Google Research has introduced a novel paradigm known as nested learning, designed to address the persistent challenge of catastrophic forgetting in large language models (LLMs) and facilitate continuous learning. In their paper presented at NeurIPS 2025, the researchers elucidate a critical limitation of current LLMs: their inability to form new long-term memories post-training. Typically, these models can only retain information available within their context window or revert to knowledge acquired during pretraining. This limitation is akin to managing amnesia with an expanded notepad—while it may provide temporary relief, it does not tackle the underlying issue.
Once pretrained, most models remain static in their knowledge acquisition; they can execute tasks they were trained on but fail to acquire new skills beyond their pre-established context. This leads to catastrophic forgetting, where the introduction of new data further compromises the model’s performance. Each new update exacerbates this issue, limiting the model’s ability to adapt.
Technical Approach
Nested learning draws inspiration from neuroscience, particularly the brain’s mechanisms for memory processing. The human brain operates with varying speeds: rapid circuits address immediate tasks, while slower circuits consolidate significant patterns into long-term storage. The dynamic interplay of these systems showcases the brain’s capacity for neuroplasticity, allowing it to reconfigure itself and retain critical information over time. In contrast, LLMs are shackled to a static representation of knowledge, confined to either their context window or the static pretraining phase.
In nested learning, every component of an AI model—including the optimizer and the training algorithm—is conceptualized as a form of memory. The backpropagation mechanism links data to errors, while the state of the optimizer, such as momentum, serves as a memory construct. The Continuum Memory System (CMS) categorizes memory into modules that update at different frequencies, endowing the model with a temporal depth that mirrors the brain’s memory architecture.
This innovative framework allows the model to assimilate new information without overwriting existing knowledge. The learning process is decomposed into layers, each equipped with its own gradient flow and objectives. For instance, the model may be structured into three distinct layers, each contributing to the overall functionality while maintaining localized memory for step-by-step parameter updates.
Benchmark Performance and Evaluation
Central to this research is the implementation of the HOPE architecture, which operationalizes nested learning principles. HOPE integrates long-term memory modules termed Titans, which store information based on its novelty to the model. This architecture stratifies various types of memory and utilizes CMS blocks to facilitate larger context windows. In practice, fast layers handle real-time inputs, while slower layers distill essential information for long-term retention, enabling the model to adaptively modify its update protocols as it learns. This approach significantly deviates from traditional “pretrain and freeze” models.
The team rigorously evaluated HOPE on tasks encompassing language modeling and reasoning, employing models with 1.3 billion parameters trained on a dataset comprising 100 billion tokens. The results indicated that HOPE not only surpassed Transformer++, but also outperformed contemporary architectures such as RetNet and DeltaNet in various performance metrics. The evaluation demonstrated that HOPE achieved the lowest loss and highest benchmark scores, although the margins were modest.
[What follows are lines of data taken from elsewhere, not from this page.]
/-- What a word that waits at issue needs (Table 8.3, code 8), in the threads of a mask where one is given: no operation in flight still
has to write extent registers [r, r + n) or a predicate; room in a path's counter, and in the flag its operation is bound to (R32, R299); no
TEND of the threads in flight; their earlier accesses performed, those on unordered pages counted or not (R288); room in the core's engine
queue, or for n operations in its station queue; no engine operation of the threads, none on the rows of an accumulator window, none on a
codebook, no XTILE on a bitmap; the solitary grant (R188); room for n more packets to a device (R366). -/
inductive Need where
  | regs (r n : Nat) (m : Mask)
  | pred (p : PredReg) (m : Mask)
  | path (p : PathId)
  | flag
  | tend (m : Mask)
  | performed (m : Mask) (unordered : Bool)
  | engine
  | station (n : Nat)
  | matrix (m : Mask)
  | rows (win : Nat) (m : Mask)
  | codebook (k : Nat)
  | bitmap (k : Nat)
  | grant (t : Nat)
  | window (dev n : Nat)
  | pin (page n : Nat)
  deriving DecidableEq, Repr

/-- Wake conditions with what they compare (Table 8.3). -/
inductive Wake where
  | none
  | flags (m : BitVec 12)
  | path (p : PathId) (limit : Nat)
  | barrier (off : Nat) (tok : BitVec 16) (pd : PredReg)
  | chunks (k : Nat) (m : Word64)
  | clock (t : Nat)
  | join
  | ljoin (ctx addr : Nat)
  | issue (needs : List Need) (remote : Bool)
  | station (op : Nat)
  | repair (q : Nat)
  | mesh (desc seqNo : Nat)
  | bead (b : Nat)
  | park
  deriving DecidableEq, Repr

/-- The clause in progress (R40, R47): its header, length, flag bindings, yield hint, and long-latency words passed. -/
structure Clause where
  hdr : Nat
  len : Nat
  set1 : Nat
  set2 : Nat
  yld : Bool
  ll : Nat
  deriving DecidableEq, Repr

/-- The fault record attached to a fragment (Table 16.2); the fields that name the unit are read when it is posted.
`core` is the core that attached it, which posts it (R418). `await` lists the fault-buffer entries it is parked on while a translation fault waits
for the driver's answer (R353): core, whether the entry is a peer export miss, and the number of its 128 KiB range. -/
structure FaultRec where
  cause : Nat
  replay : Bool
  serial : BitVec 16
  hint : Nat
  pc : Nat
  mask : Mask
  done : Mask
  addr : Word64
  core : Nat
  await : List (Nat × Bool × Nat)
  deriving DecidableEq, Repr

/-- A fragment table entry (Table 8.1) with the clause state of R47, the threads of the present word that are done (R274), and whether it has
kept its lane since the lane selected it (R280). -/
structure Frag where
  mask : Mask
  pc : Nat
  rpc : Word
  actm : Mask
  fmt : BitVec 14
  sfmt : BitVec 14
  win : BitVec 5
  swin : BitVec 5
  prec : BitVec 5
  status : FStatus
  wake : Wake
  hold : Bool
  frec : Option FaultRec
  clause : Option Clause
  done : Mask
  lane : Bool
  deriving DecidableEq, Repr

/-- A split record (R266). -/
structure SplitRec where
  rpc : Word
  sfmt : BitVec 14
  swin : BitVec 5
  prec : BitVec 5
  deriving DecidableEq, Repr

/-- The tag of a register (R21). -/
inductive RTag where
  | uniform | affine | general
  deriving DecidableEq, Repr

/-- States of a thread's transaction (R185). -/
inductive TxState where
  | idle | opened | doomed
  deriving DecidableEq, Repr

/-- A thread's transaction (R185 to R190): state, the fields of Table 6.5, the read set (word and value), the write set (word,
value and the mask of buffered bytes), the virtual base, size and frame of the pages of both, the aperture page and the operation of every
store that is buffered (R404), the snapshot of R94, whether the transaction is solitary, and the exceptions raised up to a TEND that
has still to commit. -/
structure Txn where
  st : TxState
  code : BitVec 4
  user : BitVec 8
  count : Nat
  solo : Bool
  rset : Map Word
  wset : Map (Word × BitVec 4)
  pages : List (Nat × Nat × Nat)
  pins : List (Nat × Nat)
  snapFlags : BitVec 5
  snapRow : Option Nat
  snapMx : BitVec 24
  held : BitVec 5
  deriving DecidableEq, Repr

/-- A thread that has begun no transaction. -/
def Txn.idle : Txn :=
  { st := .idle, code := 0, user := 0, count := 0, solo := false, rset := [], wset := [], pages := [], pins := [], snapFlags := 0, snapRow := none,
    snapMx := 0, held := 0 }

/-- A fault-buffer entry (R351, Table 12.5); `copied` once it is in the fault queue; `ord` is its place in posting order. -/
structure FbEntry where
  ctx : Nat
  va : Nat
  src : Nat
  kind : Nat
  dev : Nat
  copied : Bool
  ord : Nat
  deriving DecidableEq, Repr

/-- Threads that fault with one cause: its code (Table 16.1), address and repair hint, whether the record has REPLAY set, and for a
translation fault the fault-buffer entries to post. -/
structure Bad where
  cause : Nat
  addr : Word64
  hint : Nat
  replay : Bool
  mask : Mask
  fb : List FbEntry
  deriving DecidableEq, Repr

/-- Where a fragment stood as it issued a word: PC, clause, active threads, format and window. -/
structure Stand where
  pc : Nat
  clause : Option Clause
  actm : Mask
  fmt : BitVec 14
  win : BitVec 5
  deriving DecidableEq, Repr

/-- Faults of a word found after it issued, by cause: taken at the word, where the fragment then stood (R165), or with no such place by the
whole fragment where it stands (R241). They are taken when the fragment that holds the threads is runnable, the one state in which a fragment
faults (Table 8.2). -/
structure Late where
  at_ : Option Stand
  bads : List Bad
  deriving DecidableEq, Repr

/-- A warp: its slot, register extent, registers (key 32·register + thread), register tags, capability tags per quad, predicates,
flags, transactions, node tag, fragments and split records, the faults of issued words still to be taken, and whether the tree unit killed it
(R394). An unlisted register is zero and uniform. -/
structure Warp where
  slot : Nat
  extent : Nat
  regs : Map Word
  rtags : Map RTag
  qtags : Map Mask
  preds : Map Mask
  cbank : BitVec 2
  node : Word64
  fflags : Map (BitVec 5)
  txn : Map Txn
  exited : Mask
  killed : Mask
  frags : Map Frag
  splits : Map SplitRec
  lastFidx : Nat
  lastYield : Bool
  lates : List Late
  pruned : Bool
  deriving DecidableEq, Repr

/-! ### Memory accesses in flight (05, 06, 09, 12) -/

/-- Page kinds (R287). -/
inductive PKind where
  | rc | so | u
  deriving DecidableEq, Repr, Inhabited

/-- The leaf that an access was translated with, as far as it matters later: whether the page allows tags, its virtual base and size. -/
structure PageUse where
  tags : Bool
  base : Nat
  size : Nat
  deriving DecidableEq, Repr

/-- Where one byte of an access lies: a physical byte with the kind of its page, the context and virtual address it was
translated from and the leaf used; a byte of a unit's scratchpad; a host bus address; a byte of another module, by device, context and virtual address at the
target and the number of its packet (R365). -/
inductive ByteLoc where
  | phys (pa : Nat) (kind : PKind) (ctx va : Nat) (page : PageUse)
  | scr (u off : Nat)
  | host (a : Nat)
  | peer (dev tctx va seqNo : Nat)
  deriving DecidableEq, Repr

/-- One indivisible access of one thread: an aligned access whole, or one byte of an unaligned one (R285). `addr` is the address A of the
thread's access, `off` the part's byte offset within it; `data` the bytes to store, or those a load's part has read; `tag` the tag a tagged
STC stores; `cmp` the compare value of a cas; `ctag` whether a capability load may set the tag (R168); `tx` whether the thread was Open at
issue (R186). -/
structure Item where
  thread : Nat
  addr : Nat
  off : Nat
  locs : List ByteLoc
  kind : AccKind
  data : BitVec 128
  tag : Bool
  cmp : Word64
  ctag : Bool
  tx : Bool
  done : Bool
  deriving DecidableEq, Repr

/-- Where a load or atomic puts its result: first extent register, number of registers, size in bytes, sign extension, and whether
it is a capability load that may set the tag. -/
structure Dst where
  reg : Nat
  n : Nat
  size : Nat
  sext : Bool
  cap : Bool
  deriving DecidableEq, Repr

/-- Matrix instruction kinds (Table 7.1). -/
inductive MmaKind where
  | bf16 | f16 | f32 | k4 | i8 | xor | and
  deriving DecidableEq, Repr

/-- Element formats of accumulator loads and stores (07). -/
inductive AccFmt where
  | f32 | bf16 | f16 | i8
  deriving DecidableEq, Repr

/-- What an operation of the engine queue does (R215), with its operands taken at issue; per-thread values are keyed by thread.
`mma` carries the A copy (R216), the codebook for K4, the B source (a scratch offset, or a stream FIFO and its first byte), and the
progress counter (R218). -/
inductive EngKind where
  | mma (k : MmaKind) (n : Nat) (fifo : Option Nat) (start : Nat) (a : Map (List Word)) (cb : Nat) (step : Nat)
  | accz (all : Bool)
  | accld (f : AccFmt) (off : Nat)
  | accst (f : AccFmt) (off : Nat) (scale : Map Word)
  | accsv (off : Nat)
  | accrs (off : Nat)
  | accmx (n : Nat) (acc : Option (Map Word))
  | accexs (n : Nat) (mx : Map Word)
  | accmsk
  | maskg (ready : Bool) (planes : Map (BitVec 128))
  deriving DecidableEq, Repr

/-- What an operation in flight does; `launch` and `cancel` carry the packet of an LNCH and the record of an LCANCEL. -/
inductive OpKind where
  | mem (acq rel : Option Scope)
  | fence (m : FenceKind) (sc : Scope)
  | pref (l2 : Bool)
  | cwb (dev : Bool)
  | cinv
  | tend
  | cbld (k : Nat)
  | engine (e : EngKind) (accwin : Nat)
  | copy
  | chain (slot : Nat)
  | xstop (slot : Nat)
  | mred (desc seqNo : Nat)
  | circ (left : Mask)
  | tree (left : Mask)
  | launch (queue : Nat) (packet : List Byte)
  | cancel (addr : Nat)
  deriving DecidableEq, Repr

/-- An operation in flight (R32, R299): its number, warp and issuing fragment, path, flag, recorded mask, effect and accesses, the registers or
predicate it will write (first extent register), where the fragment stood (for a fault found as its data returns, R165), the faults found
so far, its place in its core's issue order, and whether it has completed. `circ` and `tree` carry the threads whose result is still to come. A completed operation stays listed while an earlier one of its path is counted (R172). -/
structure Op where
  id : Nat
  warp : Nat
  fidx : Nat
  path : Option PathId
  flag : Option Nat
  mask : Mask
  kind : OpKind
  items : List Item
  dst : Option Dst
  pd : Option PredReg
  at_ : Stand
  fails : List Bad
  ord : Nat
  done : Bool
  deriving DecidableEq, Repr

/-- What a transfer operation of the engine works for (R235 to R238). -/
inductive JobKind where
  | tile (k : Nat)
  | stream (f : Nat)
  | chain (slot : Nat)
  deriving DecidableEq, Repr

/-- Where a transfer record lies (R235, R238). -/
inductive RecAddr where
  | global (va : Nat)
  | scratch (off : Nat)
  deriving DecidableEq, Repr

/-- A leaf as a walk finds it (R344, R345): the page's virtual base, size, frame, kind and rights; whether it is a page of the KV
aperture (R398). -/
structure Leaf where
  vbase : Nat
  size : Nat
  frame : Nat
  kind : PKind
  rd : Bool
  wr : Bool
  tag : Bool
  spec : Bool
  kv : Option Nat
  deriving DecidableEq, Repr

/-- A transfer in progress: the operation it belongs to, its record's address, the coordinate override, the record's 128 bytes once
fetched, the values of the elements once they are read (and rotated), the elements written, or for a stream the 64-byte pieces, ahead of their
chunk or with it, the stream range's start, the chunks complete; the node tag of the issuing warp, the
warp, its threads and the issuing word (R241); the address of an access that waits for a translation, whether the driver has answered Fail (R353), and
the translations of the aperture pages that it pins (R404, R406). -/
structure Job where
  op : Nat
  kind : JobKind
  addr : RecAddr
  co : List Word
  record : Option (List Byte)
  vals : Map Word
  sent : NSet
  start : Nat
  chunks : NSet
  node : Word64
  warp : Nat
  fidx : Nat
  mask : Mask
  pc : Nat
  waitVa : Option Nat
  failed : Bool
  pins : List Leaf
  kept : Bool
  deriving DecidableEq, Repr

/-! ### Units, cores and launches (06, 07, 11) -/

/-- An accumulator row (R2, Table 1.17): its listed columns (an unlisted one is zero), mask plane, exception counters, poison. -/
structure AccRow where
  data : Map Word
  plane : BitVec 128
  mxexc : BitVec 24
  poison : Bool
  deriving DecidableEq, Repr

/-- An accumulator row at launch (R7). -/
def AccRow.zero : AccRow := { data := [], plane := BitVec.allOnes 128, mxexc := 0, poison := false }

/-- A barrier table entry: the arrived and dropped vectors over the unit's threads (R193); the word is in the scratchpad. -/
structure Bar where
  arrived : BitVec 1024
  dropped : BitVec 1024
  deriving DecidableEq, Repr

/-- A drop of killed threads still to be made (R199): it releases their accesses before it (R288), so it waits for them; the warp, the threads, the
barriers that were registered at the kill. -/
structure DropLeft where
  warp : Nat
  mask : Mask
  offs : List Nat
  deriving DecidableEq, Repr

/-- A stream FIFO of a unit (R220): contents, the counters W, L, C, and the ranges written above L (start and length). -/
structure Stream where
  bytes : Map Byte
  w : Nat
  l : Nat
  c : Nat
  landed : List (Nat × Nat)
  deriving DecidableEq, Repr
Moreover, HOPE excelled in long-context scenarios and specific retrieval tasks, necessitating the model to sift through expansive text corpora to identify particular items. The tests spanned parameter counts from 340 million to 1.3 billion, and HOPE displayed consistent performance gains. Notably, the authors assert that HOPE can outperform both conventional transformers and modern recurrent networks, with independently reproducible results available on GitHub.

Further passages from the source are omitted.